Behavior of mldivide in Octave relative to Matlab

David Bateman David.Bateman at motorola.com
Tue Apr 8 05:57:59 CDT 2008


I was recently contacted by Marco Caliari in particular concerning the
behavior of the mldivide operator in Octave and Matlab for
underdetermined systems. He pointed out the thread

http://icl.cs.utk.edu/lapack-forum/viewtopic.php?p=497&

where the behavior of the Matlab mldivide operator is analyzed. It seems
that Matlab is not using the LAPACK xGEDLD function like Octave does,
but rather a formulation based on the QR factorization. The formulation
can be written as

m=10; n=20; A = randn(m,n); b=rand(m,1); [Q,R,E]=qr(A);
[A\b E(:,1:m)*(R(:,1:m)\(Q'*b))]

Result returned by this is not the minimum 2-norm solution, like in
Octave but is equally valid. It also appears that the matlab method is
faster and uses less memory. Marco points out that values like m=50 and
n=20000 in the above will result in an exhaustion of the memory of the
machine, whereas Matlab is still capable of returning a result.

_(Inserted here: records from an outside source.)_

-- ==== Sys2Proof/Machine/Members.lean ====
section
/-!
DEFINITION. The members of the accord code (spec/04): placement table, place of a frame, pass records and member states. What
follows from a change of state is answered as a list of assertions for the fault collector.
-/

namespace Sys2Proof.Machine

/-- Assertions that follow from a reaction: source and instance, each ended at once. -/
abbrev Follow := List (Nat × Nat)

/-! ## Code and placement table -/

/-- Data frames of a row. -/
def State.k (s : State) : Nat := s.get ACD_CODE_K 0

/-- Parity frames of a row. -/
def State.m (s : State) : Nat := s.get ACD_CODE_M 0

/-- Accord width W. -/
def State.w (s : State) : Nat := s.k + s.m

/-- Row and pod managers, LEVEL 2 and 3, have no members, and their accord engine stays clear (R11, R592). -/
def noMembers (s : State) : Bool := s.is GLB_ROLE_ROLE 0 2 && decide (2 ≤ s.get GLB_ROLE_LEVEL 0)

/-- The populated members. -/
def State.memberMask (s : State) : Nat := if noMembers s then 0 else s.get ACD_MEMBERS 0 + s.get ACD_MEMBERS 1 * 2 ^ 32

/-- The LOST members. -/
def State.lostMask (s : State) : Nat := s.get ACD_LOST 0 + s.get ACD_LOST 1 * 2 ^ 32

/-- The number of bits set among the low 64. -/
def popCount (m : Nat) : Nat := (List.range 64).countP fun i => m.testBit i

/-- The members of a mask in ascending order. -/
def membersOf (m : Nat) : List Nat := (List.range 64).filter fun i => m.testBit i

/-- The controller runs in the drive role (R8). -/
def driveRole (s : State) : Bool := !s.is GLB_ROLE_ROLE 0 2

/-- Blocks of a frame: 8, or the unit of a shelf (R604). -/
def State.fb (s : State) : Nat := if driveRole s then 8 else 2 ^ (5 + s.get MGR_GEOM_USHIFT 0)

/-- Base address of the placement table. -/
def plcBase (s : State) : Nat := s.get ACD_PLC_LO 0 + s.get ACD_PLC_HI 0 * 2 ^ 32

/-- Byte `p` of entry `e` (R201). -/
def plcByte (e p : Nat) (s : State) : Nat := (s.mem.read (plcBase s + 32 * e + p)).toNat

/-- The entry of row `r` of zone `z` (R202); one entry serves every row of a shelf zone (R604). -/
def entryOf (z r : Nat) (s : State) : Nat := (z * s.get ACD_PLC_CFG_ZSTEP 0 + if driveRole s then r else 0) % 65536

/-- The member at position `p` of an entry. -/
def entryMember (e p : Nat) (s : State) : Nat := plcByte e p s % 64

/-- The entry holds member `x` in a data or parity position. -/
def entryHolds (e x : Nat) (s : State) : Bool := (List.range s.w).any fun p => entryMember e p s == x

/-- The spare candidates of an entry in order of preference. -/
def entrySpares (e : Nat) (s : State) : List Nat :=
  (((List.range 32).drop s.w).filter fun p => 128 ≤ plcByte e p s).map fun p => entryMember e p s

/-- The member frame index of row `r` of zone `z` on member `x` (R203). -/
def frameIndex (z r x : Nat) (s : State) : Nat := (List.range r).countP fun q => entryHolds (entryOf z q s) x s

/-! ## Bands and segments -/

/-- Worker zones that a worker offers for streams and spares: all but the last six (R604). -/
def shelfAlloc (s : State) : Nat := s.get MGR_WNZ 0 - 6

/-- Spare worker zones of each worker (R605). -/
def shelfSpare (s : State) : Nat :=
  let n := popCount s.memberMask - 1
  if n = 0 then 0 else (103 * shelfAlloc s + 100 * n - 1) / (100 * n)

/-- Frames that spare band `b` of member `x` takes: its usable slots (R154, R209), in the manager role the units of the worker zone (R610). -/
def bandCap (x b : Nat) (s : State) : Nat := if driveRole s then bandUsable x b s else Config.workerUnits x b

Another issue is what is the result that is returned by Matlab and
Octave for singular matrices. Consider a case like

A = [eps, 0, -eps; 0, eps, -eps; -eps, 0, 10]; x = A \ ones(3,1)

Octave falls back to using xGELSD to solve the matrix in this case
whereas as Matlab returns the result based on LU factorization with a
warning of its inaccuracy.

Should we duplicate Matlab's behavior for the two cases above?

Regards
David

-- 
David Bateman                                David.Bateman at motorola.com
Motorola Labs - Paris                        +33 1 69 35 48 04 (Ph) 
Parc Les Algorithmes, Commune de St Aubin    +33 6 72 01 06 33 (Mob)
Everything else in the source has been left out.